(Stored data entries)
-- ==== Sys2Proof/Machine/Memory.lean ====
section
/-!
DEFINITION. Sparse data by key, memory in canonical form, physical addresses, homes (R46, R47), radix paging (R336 to R338),
poison (R343) and the counters' saturating add (R144).
-/

namespace Sys2Proof.Machine

/-! ### Sparse data -/

/-- The entry of a key, if it has one. -/
def assocFind {α : Type} (k : Nat) : Assoc α → Option α
  | [] => none
  | (j, a) :: t => if j = k then some a else assocFind k t

/-- The data with key k at a, in its place by rising keys. -/
def assocPut {α : Type} (k : Nat) (a : α) : Assoc α → Assoc α
  | [] => [(k, a)]
  | (j, b) :: t => if k < j then (k, a) :: (j, b) :: t else if k = j then (k, a) :: t else (j, b) :: assocPut k a t

/-- The data without key k. -/
def assocDrop {α : Type} (k : Nat) : Assoc α → Assoc α
  | [] => []
  | (j, b) :: t => if j = k then t else (j, b) :: assocDrop k t

/-! ### Memory -/

/-- The byte at an address; an unlisted one reads 0 (notes/assumptions/1.md). -/
def memRead (m : Memory) (a : Nat) : Byte := (assocFind a m).getD 0

/-- Memory after a byte is written: writing 0 removes the cell. -/
def memWrite (m : Memory) (a : Nat) (b : Byte) : Memory := if b = 0 then assocDrop a m else assocPut a b m

/-- Memory after consecutive bytes are written. -/
def memWrites (m : Memory) (a : Nat) : List Byte → Memory
  | [] => m
  | b :: bs => memWrites (memWrite m a b) (a + 1) bs

/-- n bytes from an address. -/
def memReads (m : Memory) (a : Nat) : Nat → List Byte
  | 0 => []
  | n + 1 => memRead m a :: memReads m (a + 1) n

/-- The little-endian number of n bytes (R2). -/
def memNat (m : Memory) (a n : Nat) : Nat := leNat (memReads m a n)

/-- The keys rise strictly from above lo and no cell holds 0. -/
def wfFrom : Option Nat → Memory → Bool
  | _, [] => true
  | lo, (k, b) :: t => (match lo with | none => true | some l => decide (l < k)) && b != 0 && wfFrom (some k) t

/-- The canonical form of memory: addresses strictly rising, no listed zero. -/
def Memory.wf (m : Memory) : Bool := wfFrom none m

/-! ### Places -/

/-- Bytes of the 384 slices (R46). -/
def sliceEnd : Nat := 0xC0000000

/-- The physical key of an offset in a target: 0 main memory, 1 tier, 2 host memory, 3 slices (R337). -/
def physOf (tgt off : Nat) : Nat := if tgt = 3 then off else (tgt + 1) * 2 ^ 60 + off

/-- The target of a physical key (R337). -/
def targetOf (a : Nat) : Nat := if a < 2 ^ 60 then 3 else a / 2 ^ 60 - 1

/-- The slice address of offset o of tile t (R46). -/
def sliceAddr (t o : Nat) : Nat := t * 0x800000 + o

/-- The id of the tile at (x, y) (R6). -/
def tileAt (x y : Nat) : Nat := 64 * (2 * (y / 8) + x / 8) + 8 * (y % 8) + x % 8

/-- Column and row of a tile (R6). -/
def tileX (t : Nat) : Nat := 8 * (t / 64 % 2) + t % 8
/-- Row of a tile (R6). -/
def tileY (t : Nat) : Nat := 8 * (t / 128) + t / 8 % 8

/-- The field of a tile (R6). -/
def fieldOf (t : Nat) : Nat := t / 64

/-- The tier port that serves an offset of the tier: four ranges in the order of the ports, each as large as its expander (R47), of 8 TiB at most
together (R12); none beyond them. -/
def tierPort (off : Nat) : Option Nat :=
  let e0 := Config.tierSize 0
  let e1 := e0 + Config.tierSize 1
  let e2 := e1 + Config.tierSize 2
  if 2 ^ 43 ≤ off then none else if off < e0 then some 0 else if off < e1 then some 1 else if off < e2 then some 2
  else if off < e2 + Config.tierSize 3 then some 3 else none

/-- The field of a tier port: fields 3 and 5 carry two each (R7). -/
def tierField (p : Nat) : Nat := if p < 2 then 3 else 5

/-- The field and the link of it that serve an offset of main memory (R47). -/
def memoryLink (off : Nat) : Nat × Nat := (off / 2 ^ 39, off / 4096 % 8)

/-- The tile that homes a physical word (R28, R102). -/
def homeTile (a : Nat) : Nat :=
  match targetOf a with
  | 3 => a / 0x800000
  | 0 => 64 * (memoryLink (a - 2 ^ 60)).1
  | 1 => 192
  | _ => 0

/-- Whether a field has been fenced (R352). -/
def State.fenced (s : State) (f : Nat) : Bool :=
  match s.fields[f]? with
  | some d => d.phase == .fenced
  | none => true

/-- The lowest-numbered present field (R353). -/
def State.lowestField (s : State) : Nat :=
  ((List.range 6).find? fun f => match s.fields[f]? with | some d => d.phase == .up | none => false).getD 0

/-- The tile whose watch table holds a counter's watch: the counter's home, or tile 0 of the lowest-numbered present field where the home's field
is fenced (R28, R353). -/
def State.watchHome (s : State) (a : Nat) : Nat := if s.fenced (fieldOf (homeTile a)) then 64 * s.lowestField else homeTile a

/-- The field that counts a word's errors (R359): its slice's, or the one whose memory link serves it; words of the tier and of host memory are
counted by none. -/
def errorField (a : Nat) : Option Nat :=
  match targetOf a with
  | 3 => some (fieldOf (homeTile a))
  | 0 => some (fieldOf (homeTile a))
  | _ => none

/-- Whether what a field serves is in reach (R350, R352): its crossings are open once it is released, and a fenced one is gone. Keel has no step of
its own there. -/
def State.fieldOpen (s : State) (f : Nat) : Bool :=
  match s.fields[f]? with
  | some d => if f = 0 then d.phase != .fenced else d.phase == .up
  | none => false

/-- The field whose slice, memory links or tier port serve a physical word (R47); none for host memory and where nothing is. -/
def servingField (a : Nat) : Option Nat :=
  match targetOf a with
  | 3 => if a < sliceEnd then some (a / 0x800000 / 64) else none
  | 0 => some (memoryLink (a - 2 ^ 60)).1
  | 1 => (tierPort (a - 2 * 2 ^ 60)).map tierField
  | _ => none

/-- Whether a physical word can be reached: the field that serves it is open (R350, R352, R353); host memory always. -/
def State.reachable (s : State) (a : Nat) : Bool :=
  match servingField a with
  | some f => s.fieldOpen f
  | none => targetOf a != 3 && targetOf a != 1

/-! ### Physical accesses -/

/-- n bytes at a physical key. -/
def State.readPhys (s : State) (a n : Nat) : List Byte := memReads s.mem a n

/-- The number of n bytes at a physical key. -/
def State.natAt (s : State) (a n : Nat) : Nat := memNat s.mem a n

/-- The 64-bit words wholly covered by n bytes at a. -/
def coveredWords (a n : Nat) : Nat → Bool := fun w => decide (a ≤ 8 * w) && decide (8 * w + 8 ≤ a + n)

/-- Bytes written at a physical key; a write of all eight bytes of a word clears its poison (R343). -/
def State.writePhys (s : State) (a : Nat) (bs : List Byte) : State :=
  { s with mem := memWrites s.mem a bs, poison := s.poison.filter fun w => !coveredWords a bs.length w }

/-- The n-byte number v written at a physical key. -/
def State.putNat (s : State) (a n v : Nat) : State := s.writePhys a (leBytes n v)

/-- The first poisoned word met by n bytes at a, by its word number (R343). -/
def State.poisonIn (s : State) (a n : Nat) : Option Nat :=
  s.poison.find? fun w => decide (a < 8 * w + 8) && decide (8 * w < a + n)

/-- The trap of a slot that reads n bytes at a physical key, of global address va, and meets a poisoned word among them (R246, R343). -/
def State.poisonTrap (s : State) (a n va : Nat) : Option Trap :=
  (s.poisonIn a n).map fun w => { cause := 0x0E, arg := 8 * w % 0x800000 / 64 * 64, faddr := va + (8 * w - a) }

/-- The first such trap of several reads (key, bytes, global address). -/
def State.poisonAmong (s : State) (rs : List (Nat × Nat × Nat)) : Option Trap := rs.findSome? fun (a, n, va) => s.poisonTrap a n va

/-- Poison carried from a source word to a destination word by an engine copy (R343). -/
def State.setPoison (s : State) (w : Nat) : State := if w ∈ s.poison then s else { s with poison := w :: s.poison }

/-- Bytes copied between physical places, poison carried with its words (R343). -/
def State.copyPhys (s : State) (src dst n : Nat) : State :=
  let bad := (s.poison.filter fun w => decide (src ≤ 8 * w) && decide (8 * w < src + n)).map fun w => w - src / 8 + dst / 8
  bad.foldl State.setPoison (s.writePhys dst (s.readPhys src n))

/-- The saturating add of R144 on a counter: the state, the new value and whether it passed 2^64 - 1. -/
def State.counterAdd (s : State) (a v : Nat) : State × Nat × Bool :=
  let c := s.natAt a 8 + v
  if c < 2 ^ 64 then (s.putNat a 8 c, c, false) else (s.putNat a 8 (2 ^ 64 - 1), 2 ^ 64 - 1, true)

/-- Whether two byte ranges meet. -/
def meets (a n b m : Nat) : Bool := decide (a < b + m) && decide (b < a + n)

/-! ### The identifier record and paging -/

/-- Physical key of word k of identifier n's record (R336). -/
def idWord (asid k : Nat) : Nat := physOf 0 (asid * 128 + 8 * k)

/-- Word k of an identifier's record (R336). -/
def State.idRecord (s : State) (asid k : Nat) : Nat := s.natAt (idWord asid k) 8

/-- A record with a nonzero reserved bit is invalid (R336). -/
def State.idValid (s : State) (asid : Nat) : Bool :=
  decide (s.idRecord asid 1 % 2 ^ 15 / 2 = 0) && (List.range 7).all fun k => s.idRecord asid (9 + k) == 0

/-- One table entry's fields: valid with no reserved bit, LEAF, W, target and address (R337). -/
def pageEntry (e : Nat) : Option (Bool × Bool × Nat × Nat) :=
  if e.testBit 0 && e / 2 ^ 52 == 0 && e / 2 ^ 7 % 32 == 0 && e / 8 % 4 == 0 then
    some (e.testBit 1, e.testBit 2, e / 32 % 4, e / 2 ^ 12 % 2 ^ 40 * 2 ^ 12)
  else none

/-- The entry of a table at a physical key, none where its word cannot be reached (R353). -/
def State.tableEntry (s : State) (table index : Nat) : Option (Bool × Bool × Nat × Nat) :=
  if s.reachable (table + 8 * index) then pageEntry (s.natAt (table + 8 * index) 8) else none

/-- The four-level walk of R337: the physical key and W. -/
def State.walk (s : State) (asid va : Nat) : Option (Nat × Bool) :=
  let w1 := s.idRecord asid 1
  if !s.idValid asid || w1 % 2 = 0 then none
  else
    match s.tableEntry (physOf 0 (w1 / 2 ^ 15 * 2 ^ 15)) (va / 2 ^ 45 % 4096) with
    | some (false, _, g0, a0) =>
      match s.tableEntry (physOf g0 a0) (va / 2 ^ 35 % 1024) with
      | some (false, _, g1, a1) =>
        match s.tableEntry (physOf g1 a1) (va / 2 ^ 25 % 1024) with
        | some (true, w, g, a) => if a % 2 ^ 25 = 0 then some (physOf g (a + va % 2 ^ 25), w) else none
        | some (false, _, g2, a2) =>
          match s.tableEntry (physOf g2 a2) (va / 2 ^ 16 % 512) with
          | some (_, w, g, a) => if a % 2 ^ 16 = 0 then some (physOf g (a + va % 2 ^ 16), w) else none
          | none => none
        | none => none
      | _ => none
    | _ => none

/-- The cached translation of a page, if the field's cache holds one (R338). -/
def State.cached (s : State) (field asid va : Nat) : Option (Nat × Bool) :=
  match s.xlat.find? fun e => e.field == field && e.asid == asid && e.page == va / 2 ^ 16 with
  | some e => some (e.frame + va % 2 ^ 16, e.writable)
  | none => none

/-- Translation of a global address for an access by a tile of the field (R46, R337): the physical key, none for an address that
is unmapped, beyond 2^57, read-only for a write, or unreachable (R352), and for any beyond the slices while the record is invalid or RV is 0 (R336). -/
def State.translate (s : State) (field asid va : Nat) (write : Bool) : Option Nat :=
  let r : Option (Nat × Bool) :=
    if va < sliceEnd then some (va, true)
    else if 2 ^ 57 ≤ va ∨ !s.idValid asid ∨ s.idRecord asid 1 % 2 = 0 then none
    else match s.cached field asid va with
      | some p => some p
      | none => s.walk asid va
  match r with
  | some (a, w) => if s.reachable a && (w || !write) then some a else none
  | none => none

/-- The first n entries of field f in a list of cached translations, the newest first; those of other fields stand. -/
def trimXlat (f : Nat) : Nat → List Xlat → List Xlat
  | _, [] => []
  | n, e :: t => if e.field = f then (if n = 0 then trimXlat f 0 t else e :: trimXlat f (n - 1) t) else e :: trimXlat f n t

/-- The field's cache of 16,384 entries filled with a page that a walk found (R11, R337: entries with V = 0 are never cached); from a full one
the entry filled longest ago leaves (notes/assumptions/61.md). -/
def State.fillXlat (s : State) (field asid va : Nat) : State :=
  if va < sliceEnd || 2 ^ 57 ≤ va || (s.cached field asid va).isSome then s
  else match s.walk asid (va / 2 ^ 16 * 2 ^ 16) with
    | some (a, w) => { s with xlat := trimXlat field 16384 (⟨field, asid, va / 2 ^ 16, a, w⟩ :: s.xlat) }
    | none => s

/-- n bytes at a global address, none where a byte cannot be translated. -/
def State.readGlobal (s : State) (field asid : Nat) : Nat → Nat → Option (List Byte)
  | _, 0 => some []
  | va, n + 1 =>
    match s.translate field asid va false, s.readGlobal field asid (va + 1) n with
    | some a, some bs => some (memRead s.mem a :: bs)
    | _, _ => none

/-- The physical pieces (key, bytes) of n bytes at a global address, one for each 64 KiB page, with fuel; none when one does not translate. -/
def State.piecesOf (s : State) (f asid : Nat) (write : Bool) : Nat → Nat → Nat → Option (List (Nat × Nat))
  | 0, _, _ => some []
  | fuel + 1, va, n =>
    if n = 0 then some []
    else
      let k := min n (65536 - va % 65536)
      match s.translate f asid va write, s.piecesOf f asid write fuel (va + k) (n - k) with
      | some a, some t => some ((a, k) :: t)
      | _, _ => none

/-- The physical pieces of n bytes at a global address. -/
def State.pieces (s : State) (f asid va n : Nat) (write : Bool) : Option (List (Nat × Nat)) := s.piecesOf f asid write (n / 65536 + 2) va n

/-- Bytes written to physical pieces one after the other. -/
def State.writePieces (s : State) : List (Nat × Nat) → List Byte → State
  | [], _ => s
  | (a, k) :: t, bs => State.writePieces (s.writePhys a (bs.take k)) t (bs.drop k)

/-- Bytes written at a global address, none where one cannot be translated for a write. -/
def State.writeGlobal (s : State) (field asid va : Nat) (bs : List Byte) : Option State :=
  (s.pieces field asid va bs.length true).map fun ps => s.writePieces ps bs

/-- Single bytes written at physical keys; a word all of whose bytes are written loses its poison (R343). -/
def State.writeCells (s : State) (cells : List (Nat × Byte)) : State :=
  { s with mem := cells.foldl (fun m c => memWrite m c.1 c.2) s.mem,
           poison := s.poison.filter fun w => !((List.range 8).all fun k => cells.any fun c => c.1 == 8 * w + k) }

/-- The 8-byte word at a global address. -/
def State.wordGlobal (s : State) (field asid va : Nat) : Option Nat := (s.translate field asid va false).map fun a => s.natAt a 8

/-! ### Free values -/

/-- The next free noise word, and the state with its counter advanced (notes/assumptions/7.md). -/
def State.freeNoise (s : State) : BitVec 16 × State := (Config.noise s.fresh, { s with fresh := s.fresh + 1 })

/-- n free bytes. -/
def State.freeBytes (s : State) (n : Nat) : List Byte × State :=
  ((List.range n).map fun k => Config.openByte (s.fresh + k), { s with fresh := s.fresh + n })

end Sys2Proof.Machine
end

**DIRECTIONS:**
What is needed is an exact copy of the lines from the one containing "free bytes. -/" through the final line of the data, both included, and nothing more.

**RESPONSE AREA:**
/-- n free bytes. -/
def State.freeBytes (s : State) (n : Nat) : List Byte × State :=
  ((List.range n).map fun k => Config.openByte (s.fresh + k), { s with fresh := s.fresh + n })

end Sys2Proof.Machine
end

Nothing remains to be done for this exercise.